__Collected data entries__:
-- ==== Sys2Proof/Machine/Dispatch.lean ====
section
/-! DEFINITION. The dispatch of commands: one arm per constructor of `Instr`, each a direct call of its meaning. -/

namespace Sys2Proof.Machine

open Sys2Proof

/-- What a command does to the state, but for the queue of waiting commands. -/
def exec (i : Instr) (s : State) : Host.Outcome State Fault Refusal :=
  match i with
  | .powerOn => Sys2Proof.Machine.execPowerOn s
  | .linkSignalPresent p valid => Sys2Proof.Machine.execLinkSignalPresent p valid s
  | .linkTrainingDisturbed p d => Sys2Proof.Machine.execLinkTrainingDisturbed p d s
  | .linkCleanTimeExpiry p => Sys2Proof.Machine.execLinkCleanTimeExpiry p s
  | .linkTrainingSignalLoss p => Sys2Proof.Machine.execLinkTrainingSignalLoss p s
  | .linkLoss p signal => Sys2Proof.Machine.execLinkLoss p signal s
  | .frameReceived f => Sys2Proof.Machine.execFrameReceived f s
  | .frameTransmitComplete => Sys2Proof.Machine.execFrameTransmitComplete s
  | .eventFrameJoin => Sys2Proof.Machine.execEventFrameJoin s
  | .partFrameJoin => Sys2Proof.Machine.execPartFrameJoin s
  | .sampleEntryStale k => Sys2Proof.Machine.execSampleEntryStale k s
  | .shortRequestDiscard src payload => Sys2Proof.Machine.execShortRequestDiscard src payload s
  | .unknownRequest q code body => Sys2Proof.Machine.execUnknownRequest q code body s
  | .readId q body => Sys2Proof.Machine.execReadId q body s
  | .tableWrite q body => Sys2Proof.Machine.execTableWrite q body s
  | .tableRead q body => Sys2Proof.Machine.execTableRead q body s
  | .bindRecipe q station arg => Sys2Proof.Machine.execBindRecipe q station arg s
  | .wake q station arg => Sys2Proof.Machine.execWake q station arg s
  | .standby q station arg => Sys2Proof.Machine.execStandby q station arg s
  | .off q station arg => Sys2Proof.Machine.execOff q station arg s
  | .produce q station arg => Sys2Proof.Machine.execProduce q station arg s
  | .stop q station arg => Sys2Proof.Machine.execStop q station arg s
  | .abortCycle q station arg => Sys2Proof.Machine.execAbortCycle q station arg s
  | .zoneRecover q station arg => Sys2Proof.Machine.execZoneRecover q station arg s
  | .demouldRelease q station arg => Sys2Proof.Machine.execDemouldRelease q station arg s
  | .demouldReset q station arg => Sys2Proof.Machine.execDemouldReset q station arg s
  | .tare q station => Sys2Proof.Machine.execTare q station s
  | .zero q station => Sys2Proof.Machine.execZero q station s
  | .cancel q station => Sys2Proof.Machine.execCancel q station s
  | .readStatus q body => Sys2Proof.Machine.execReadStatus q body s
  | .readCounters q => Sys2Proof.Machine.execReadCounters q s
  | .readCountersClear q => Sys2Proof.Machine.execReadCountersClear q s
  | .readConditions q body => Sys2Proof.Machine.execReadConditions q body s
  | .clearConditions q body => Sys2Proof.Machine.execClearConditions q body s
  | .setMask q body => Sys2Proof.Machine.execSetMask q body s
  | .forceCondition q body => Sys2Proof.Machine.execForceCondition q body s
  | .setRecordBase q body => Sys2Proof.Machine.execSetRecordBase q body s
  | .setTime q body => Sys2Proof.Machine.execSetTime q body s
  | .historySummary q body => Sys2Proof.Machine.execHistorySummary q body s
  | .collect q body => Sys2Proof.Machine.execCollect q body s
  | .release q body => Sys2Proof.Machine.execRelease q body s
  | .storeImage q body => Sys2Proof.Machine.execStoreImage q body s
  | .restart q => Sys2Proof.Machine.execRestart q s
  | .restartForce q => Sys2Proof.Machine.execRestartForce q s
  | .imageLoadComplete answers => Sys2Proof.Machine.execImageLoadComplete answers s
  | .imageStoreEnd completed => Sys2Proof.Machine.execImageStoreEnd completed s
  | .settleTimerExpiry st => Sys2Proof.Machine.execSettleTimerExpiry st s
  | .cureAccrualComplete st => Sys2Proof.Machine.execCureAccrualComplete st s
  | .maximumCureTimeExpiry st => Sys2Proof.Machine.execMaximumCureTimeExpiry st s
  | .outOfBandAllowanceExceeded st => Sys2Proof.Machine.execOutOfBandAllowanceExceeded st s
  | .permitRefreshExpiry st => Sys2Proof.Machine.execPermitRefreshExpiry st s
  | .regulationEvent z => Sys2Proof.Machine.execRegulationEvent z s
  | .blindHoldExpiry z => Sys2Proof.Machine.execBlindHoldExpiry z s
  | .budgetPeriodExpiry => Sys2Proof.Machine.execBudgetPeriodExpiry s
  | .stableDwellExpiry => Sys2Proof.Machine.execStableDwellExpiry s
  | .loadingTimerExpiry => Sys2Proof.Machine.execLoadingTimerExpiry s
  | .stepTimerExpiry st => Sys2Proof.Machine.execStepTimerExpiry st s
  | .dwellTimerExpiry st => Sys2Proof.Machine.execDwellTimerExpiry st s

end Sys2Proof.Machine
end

__Description of the task__: Up to and including the line with "Sys2Proof.Machine.execFrameReceived f s", output every line of the records above exactly, starting from the first; output nothing else.

__Written response__:
-- ==== Sys2Proof/Machine/Dispatch.lean ====
section
/-! DEFINITION. The dispatch of commands: one arm per constructor of `Instr`, each a direct call of its meaning. -/

namespace Sys2Proof.Machine

open Sys2Proof

/-- What a command does to the state, but for the queue of waiting commands. -/
def exec (i : Instr) (s : State) : Host.Outcome State Fault Refusal :=
  match i with
  | .powerOn => Sys2Proof.Machine.execPowerOn s
  | .linkSignalPresent p valid => Sys2Proof.Machine.execLinkSignalPresent p valid s
  | .linkTrainingDisturbed p d => Sys2Proof.Machine.execLinkTrainingDisturbed p d s
  | .linkCleanTimeExpiry p => Sys2Proof.Machine.execLinkCleanTimeExpiry p s
  | .linkTrainingSignalLoss p => Sys2Proof.Machine.execLinkTrainingSignalLoss p s
  | .linkLoss p signal => Sys2Proof.Machine.execLinkLoss p signal s
  | .frameReceived f => Sys2Proof.Machine.execFrameReceived f s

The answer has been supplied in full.